Il y a cinq ans s’achevait le Grand débat national. Déclenché en réponse au mouvement des Gilets jaunes, ce fut la première des trois grandes démarches participatives initiées par Emmanuel Macron. Elles ont toutes les trois souffert du même mal : le Président de la République n’est pas allé au bout de l’exercice. Conçue dans la continuité du Grand débat, la Convention citoyenne pour le climat, quoique saluée par les observateurs et les participants pendant la conduite de l’assemblée citoyenne, s’est achevée sur la désillusion d’une reprise très incomplète des propositions par le Gouvernement. Quant au Conseil national de la refondation voulu après la réélection en 2022, il a été lancé, décliné thématiquement, mais a disparu sans n’avoir jamais connu ni fil conducteur ni conclusion. Personne ne semble avoir jamais cru à ce dernier gadget ; la confiance était déjà émoussée. En revanche, le Grand débat national avait en son temps trouvé un écho inédit : deux millions de réponses à des questionnaires en ligne, plus de dix mille réunions publiques référencées, et surtout près de 20 000 cahiers de doléances ouverts dans les mairies de toute la France pour recueillir 200 000 de contributions libres manuscrites.
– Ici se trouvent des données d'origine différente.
-- ==== Sys2Proof/Laws/State.lean ====
section
/-!
SUPPORT. Laws/State.lean: what each update of the state leaves, field by field, and what a table reads after a write.
-/
namespace Sys2Proof.Machine

/-! Tables. -/
@[simp] theorem Tbl.find_put_same {α : Type} (t : Tbl α) (k : Nat) (v : α) : Tbl.find (Tbl.put t k v) k = some v := by
  induction t with
  | nil => simp [Tbl.put, Tbl.find]
  | cons x r ih =>
    obtain ⟨j, u⟩ := x
    unfold Tbl.put
    split
    · simp [Tbl.find]
    · split
      · simp [Tbl.find]
      · rename_i h
        simp only [Tbl.find, if_neg (fun e : j = k => h e.symm), ih]
theorem Tbl.find_put_ne {α : Type} (t : Tbl α) (k j : Nat) (v : α) (h : j ≠ k) : Tbl.find (Tbl.put t k v) j = Tbl.find t j := by
  induction t with
  | nil => simp [Tbl.put, Tbl.find, h.symm]
  | cons x r ih =>
    obtain ⟨i, u⟩ := x
    unfold Tbl.put
    split
    · simp [Tbl.find, h.symm]
    · split
      · rename_i e; subst e; simp [Tbl.find, h.symm]
      · simp [Tbl.find, ih]
@[simp] theorem Tbl.getD_put_same {α : Type} (t : Tbl α) (k : Nat) (v d : α) : Tbl.getD (Tbl.put t k v) k d = v := by
  simp [Tbl.getD]
theorem Tbl.getD_put_ne {α : Type} (t : Tbl α) (k j : Nat) (v d : α) (h : j ≠ k) :
    Tbl.getD (Tbl.put t k v) j d = Tbl.getD t j d := by simp [Tbl.getD, Tbl.find_put_ne t k j v h]
@[simp] theorem vget_vset_same {α : Type} {n : Nat} (v : Vector α n) (i : Nat) (x d : α) (h : i < n) : vget (vset v i x) i d = x := by
  simp [vget, vset, h]
theorem vget_vset_ne {α : Type} {n : Nat} (v : Vector α n) (i j : Nat) (x d : α) (h : i ≠ j) : vget (vset v i x) j d = vget v j d := by
  unfold vget vset; split <;> [split <;> [simp [h]; rfl]; rfl]
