/-! Node events. Node 1 with the context 0 alone. -/
def inNode (f : Ctx → Ctx) (g : Node → Node := id) : State :=
  { ev0 fun c => f { c with node := 1 } with nodes := [(1, g { Node.none with run := true, part := 1, ctxs := [0], owner := 4096, flag := 3, status := mkey (padSpace 256) 0x3000 })], nextNode := 2 }
def ridging : State := inNode fun c => { c with ridging := true, status := .blocked }
def releasing : State := { inNode (fun c => { c with arrived := true, ridging := true, ridgeAt := c.ridgeKey, status := .blocked }) with now := 512 }
/-- At another RIDGE than the one that the context arrived at. -/
def handling : State := { inNode (fun c => { c with arrived := true, ridging := true, ridgeAt := (0, 0x20), status := .blocked }) with now := 512 }
def ending : State := inNode fun c => { c with status := .ending, flights := [⟨.s 1, 1, 1, 1, 5, true, false⟩] }
def killed : State := inNode fun c => { c with kill := some 22, cmds := [moving cp130] }
/-- Both cores of a pair, killed. -/
def killedPair : State :=
  let c := killed.ctx 0
  { killed with ctxs := [(0, c.modSys fun y => { y with rmode := 1 }), (1, { c.modSys fun y => { y with rmode := 3 } with lead := 0, cmds := [] }), (4096, someCtx 1), (8192, someCtx 0)] }
def freeNode : State := inNode fun c => { c with status := .free }
def gated : State := { inNode (fun c => { c with status := .blocked, wait := ⟨0, 0, none, some .ready⟩ }) (fun n => { n with gate := 1, expect := 1, leftAt := 3, away := 4 }) with now := 10 }
/-- The same with a peer package in the node's ridge group, which has not arrived. -/
def ridging2 : State := inNode (fun c => { c with ridging := true, status := .blocked }) fun n => { n with group := 5, nrank := 2, rank := 0, peers := [] }
theorem test_premises_NodeEvents_ridge :
    Claims.Between ridging ∧ (ridging.ctx 0).ridging = true ∧ (ridging.ctx 0).arrived = false ∧ (ridging.ctx 0).ridgeKey ∉ (ridging.ctx 0).passes ∧ (ridging.ctx 0).status = .blocked ∧ (ridging.ctx 0).cmds = [] ∧
    (ridging.ctx 0).accs = [] ∧ (ridging2.node (ridging2.ctx 0).node).group ≠ 0 ∧ (∀ j ∈ ridging2.live (ridging2.ctx 0).node, j = 0 ∨ (ridging2.ctx j).arrived = true) ∧
    (ridging2.node 1).run = true ∧ 1 < (ridging2.node 1).nrank ∧ 1 ≠ (ridging2.node 1).rank ∧ (∀ x ∈ (ridging2.node 1).peers, x.1 ≠ 1) ∧
    Claims.Between releasing ∧ releasing.peersIn 1 = true ∧ (∀ m ∈ releasing.msgs, releasing.msgOf 1 m = false) ∧ (releasing.node 1).ctxs = [0] ∧ (releasing.ctx 0).node = 1 ∧ (releasing.ctx 0).status = .blocked ∧
    (releasing.ctx 0).regs.sys.rmode = 0 ∧ (releasing.ctx 0).arrived = true ∧ (releasing.node 1).saved = [] ∧
    Claims.Timely releasing 0 ((releasing.core 0).edge 0 ((releasing.node 1).arrivedAt + releasing.ridgeTime 1)) ∧
    (releasing.ctx 0).ridging = true ∧ (releasing.ctx 0).ridgeKey = (releasing.ctx 0).ridgeAt ∧ releasing.energyHeld (coreOf 0) = false ∧
    (handling.ctx 0).ridging = true ∧ (handling.ctx 0).ridgeKey ≠ (handling.ctx 0).ridgeAt ∧ (handling.ctx 0).arrived = true ∧ handling.peersIn 1 = true := by decide +kernel
theorem test_premises_NodeEvents_ends :
    Claims.Between ending ∧ (ending.ctx 0).status = .ending ∧ (ending.ctx 0).cmds = [] ∧ (ending.ctx 0).accs = [] ∧ (ending.ctx 0).regs.sys.rmode.getLsbD 1 = false ∧ (killed.ctx 0).regs.sys.rmode.getLsbD 1 = false ∧ Claims.Between killed ∧ (killed.ctx 0).kill = some 22 ∧ Claims.Between freeNode ∧
    (freeNode.node 1).run = true ∧ (freeNode.node 1).saved = [] ∧ freeNode.l2 = [] ∧ (freeNode.node 1).group = 0 ∧
    (∀ k ∈ (freeNode.node 1).ctxs, (freeNode.ctx k).node ≠ 1 ∨ ((freeNode.ctx k).status = .free ∧ (freeNode.ctx k).cmds = [])) ∧ freeNode.mem.wf = true ∧ Claims.Between gated ∧ 1 ≠ 0 ∧
    (gated.part (gated.node 1).part).overrun = false ∧ (killedPair.ctx 0).kill.isSome = true ∧ (killedPair.ctx 0).regs.sys.rmode = 1 ∧ (killedPair.ctx 1).lead = 0 ∧ (killedPair.ctx 1).node = (killedPair.ctx 0).node ∧
    (killedPair.ctx 1).kill.isSome = true ∧ (killedPair.ctx 1).regs.sys.rmode.getLsbD 1 = true ∧ keyOf (coreOf 0 + 1) (numOf 0) = 1 ∧ keyOf (coreOf 1 - 1) (numOf 1) = 0 ∧ (killedPair.ctx 0).status ≠ .free ∧
    0 < (gated.node 1).gate ∧ (gated.node 1).gate = (gated.node 1).expect ∧ gated.ctxKeys.Nodup ∧ 0 ∈ gated.ctxKeys ∧ (gated.ctx 0).node = 1 ∧ (gated.ctx 0).wait.gate = some .ready := by
  decide +kernel
/-- A segment with a log of one entry and a command issued since; the same after a replay; a rollback recognised with no segment open. -/
def seg2 : Seg := { seg1 with shadow := { Regs.zero with flow := { FlowRegs.zero with pc := 0x40000100 } }, log := [(keyPad, 4, 77)], logged := 1 }
def rolling (g : Option Seg) (cs : List Cmd) : State := { inNode fun c => { c with rolling := true, seg := g, cmds := cs } with mem := base.mem.putN keyPad 4 5 }
theorem test_premises_NodeEvents_rollback :
    Claims.Between (rolling (some seg2) []) ∧ ((rolling (some seg2) []).ctx 0).rolling = true ∧ ((rolling (some seg2) []).ctx 0).kill = none ∧ ((rolling (some seg2) []).ctx 0).seg = some seg2 ∧
    ((rolling (some seg2) []).ctx 0).status = .running ∧ ((rolling (some seg2) []).ctx 0).accs = [] ∧ ((rolling (some seg2) []).ctx 0).flights = [] ∧
    ((rolling (some seg2) []).ctx 0).regs.sys.rmode = 0 ∧ seg2.replayed = false ∧ seg2.irrevocable = false ∧
    (∀ m ∈ ((rolling (some seg2) [moving cp130 fun m => { m with susp := some (3, 9) }]).ctx 0).cmds,
      if vget seg2.base m.eng.val 0 < m.num then m.susp.isSome = true ∨ ((rolling (some seg2) [moving cp130 fun m => { m with susp := some (3, 9) }]).ctx 0).behind m = true else m.susp.isSome = true) ∧
    ((rolling (some { seg2 with replayed := true }) []).ctx 0).seg = some { seg2 with replayed := true } ∧ ({ seg2 with irrevocable := true } : Seg).irrevocable = true ∧
    ((rolling none []).ctx 0).seg = none ∧ ((rolling none []).ctx 0).status ≠ .free := by decide +kernel
def budgeted (charged : Nat) : State := ev0 id |>.modPart 1 fun p => { p with budget := 100, period := 1000, charged := charged }
theorem test_premises_NodeEvents_budget :
    Claims.Between (budgeted 100) ∧ ((budgeted 100).part 1).exist = true ∧ ((budgeted 100).part 1).budget ≠ 0 ∧ ((budgeted 100).part 1).overrun = false ∧
    ((budgeted 100).part 1).budget ≤ ((budgeted 100).part 1).charged ∧ (∀ n ∈ (budgeted 100).nodes, ((budgeted 100).node n.1).run = true → ((budgeted 100).node n.1).part = 1 → ((budgeted 100).node n.1).out ≠ 0) ∧
    ((budgeted 100).ctx mgmtKey).status ≠ .free ∧ (vget ((budgeted 100).ctx mgmtKey).q 2 []).length < 4096 ∧
    (({ budgeted 100 with now := 1000 } : State).periodEnd 1) ≤ 1000 ∧ ¬(((budgeted 100).part 1).budget = 0 ∨ ((budgeted 100).part 1).period = 0) ∧
    (let s := (budgeted 100).modPart 1 fun p => { p with budget := 0, overrun := true }
     ((s.part 1).budget = 0 ∨ (s.part 1).period = 0) ∧ (s.part 1).overrun = true ∧ (s.part 1).exist = true) ∧
    ((budgeted 100).ctx 4096).status ≠ .free ∧ ((budgeted 100).ctx 4096).regs.flow.pc = 0x40000000 ∧
    (({ budgeted 100 with now := 1000 }.modPart 1 fun p => { p with parked := [(4096, 0x40, Vector.replicate 16 7)] } : State).part 1).parked = [(4096, 0x40, Vector.replicate 16 7)] := by decide +kernel
def drainAt (t : Nat) : State := { inNode id (fun n => { n with drainAt := some t }) with now := 9 }
theorem test_premises_NodeEvents_drain :
    Claims.Between (drainAt 9) ∧ ((drainAt 9).node 1).drainAt = some 9 ∧ 9 ≤ (drainAt 9).now ∧ 0 ∈ (drainAt 9).nodeCtxs 1 ∧ ((drainAt 9).node 1).ctxs.Nodup ∧
    ((drainAt 9).ctx 0).regs.sys.rmode.getLsbD 1 = false ∧ ((drainAt 9).ctx 0).saving = false ∧
    (let s := (drainAt 9).modCtx 0 fun c => { c with saving := true }
     (∀ j ∈ s.nodeCtxs 1, (s.ctx j).saving = true) ∧ 0 ∈ s.nodeCtxs 1) := by decide +kernel
/-- A context marked for its epilogue before an END, with no banks and a region for its image. -/
def stopping : State :=
  { ((ev0 fun c => { c with forced := true, ctl := { c.ctl with banks := 0, ctxreg := 0x50000000 } }).modPart 1 fun p => { p with ctxr := (0x50000000, 0x10000000), desc := List.replicate 512 0xFF }) with
    mem := base.mem.putN (mkey 0 0x40000000) 8 (21 * 2 ^ 58) }
theorem test_premises_NodeEvents_epilogue :
    Claims.Between stopping ∧ (stopping.ctx 0).forced = true ∧ (stopping.ctx 0).saving = false ∧ (stopping.ctx 0).kill = none ∧ (stopping.ctx 0).status ≠ .free ∧ (stopping.ctx 0).status ≠ .ending ∧
    (stopping.ctx 0).cmds = [] ∧ stopping.atStop 0 = true ∧ stopping.opOn 0 = false ∧ (stopping.ctx 0).regs.sys.rmode.getLsbD 1 = false := by decide +kernel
Quelques semaines – on peut le comprendre – n’avaient pas suffi à analyser un corpus aussi gigantesque et hétéroclite ; le Gouvernement avait alors eu tout loisir de ne retenir que ce qui ne contredisait pas sa ligne politique. Le scandale c’est que, cinq ans plus tard, nous en soyons restés à cette synthèse partielle et partiale. Aucune analyse approfondie de ces dizaines de milliers de contributions citoyennes n’a pu être réalisée. Ce n’est pas uniquement une question de moyens, comme le montre le documentaire d’Hélène Desplanques Les Doléances, que France Télévisions diffuse depuis quelques semaines. L’association « Rendez les doléances » créée en 2020 le dénonçait déjà : il y a bien, au sommet de l’État, une vision politique qui ne reconnaît pas de légitimité au « devoir de suite » et ne se sent pas tenue de rendre des comptes.
Les cahiers de doléances sont conservés dans les archives départementales. Même les chercheurs n’obtiennent pas l’autorisation de tous les consulter. En parallèle, il a été exigé des prestataires missionnés sur la synthèse de 2019 de détruire les données à la fin de leur travail, plutôt que de les rendre publiques. À l’image de Fabrice Dalongeville, maire d’Auger-Saint-Vincent dans l’Oise et figure suivie par le documentaire, les organisateurs et participants aux débats se sentent trahis et envisagent désormais un recours en justice pour que l’on accède à ces doléances. Aux côtés de nombreux professionnels de la concertation publique, réunis notamment au sein de l’association Débatlab, je milite pour que soit créée une archive centralisée et ouverte de tous les débats publics, à commencer par les doléances du Grand débat national. Est-ce si important, alors que le Covid et la guerre sont intervenus entre-temps ? Je le pense : c’est en ne répondant pas à l’expression citoyenne pacifique, en ignorant le témoignage de la diversité des situations vécues et en ne respectant pas la parole donnée que l’on nourrit l’abstention et les votes de contestation. Passionnantes et souvent émouvantes, les quelques doléances lues dans le documentaire démontrent que la politique, sur la forme comme sur le fond, pourrait être bien différente de ce que l’on subit aujourd’hui.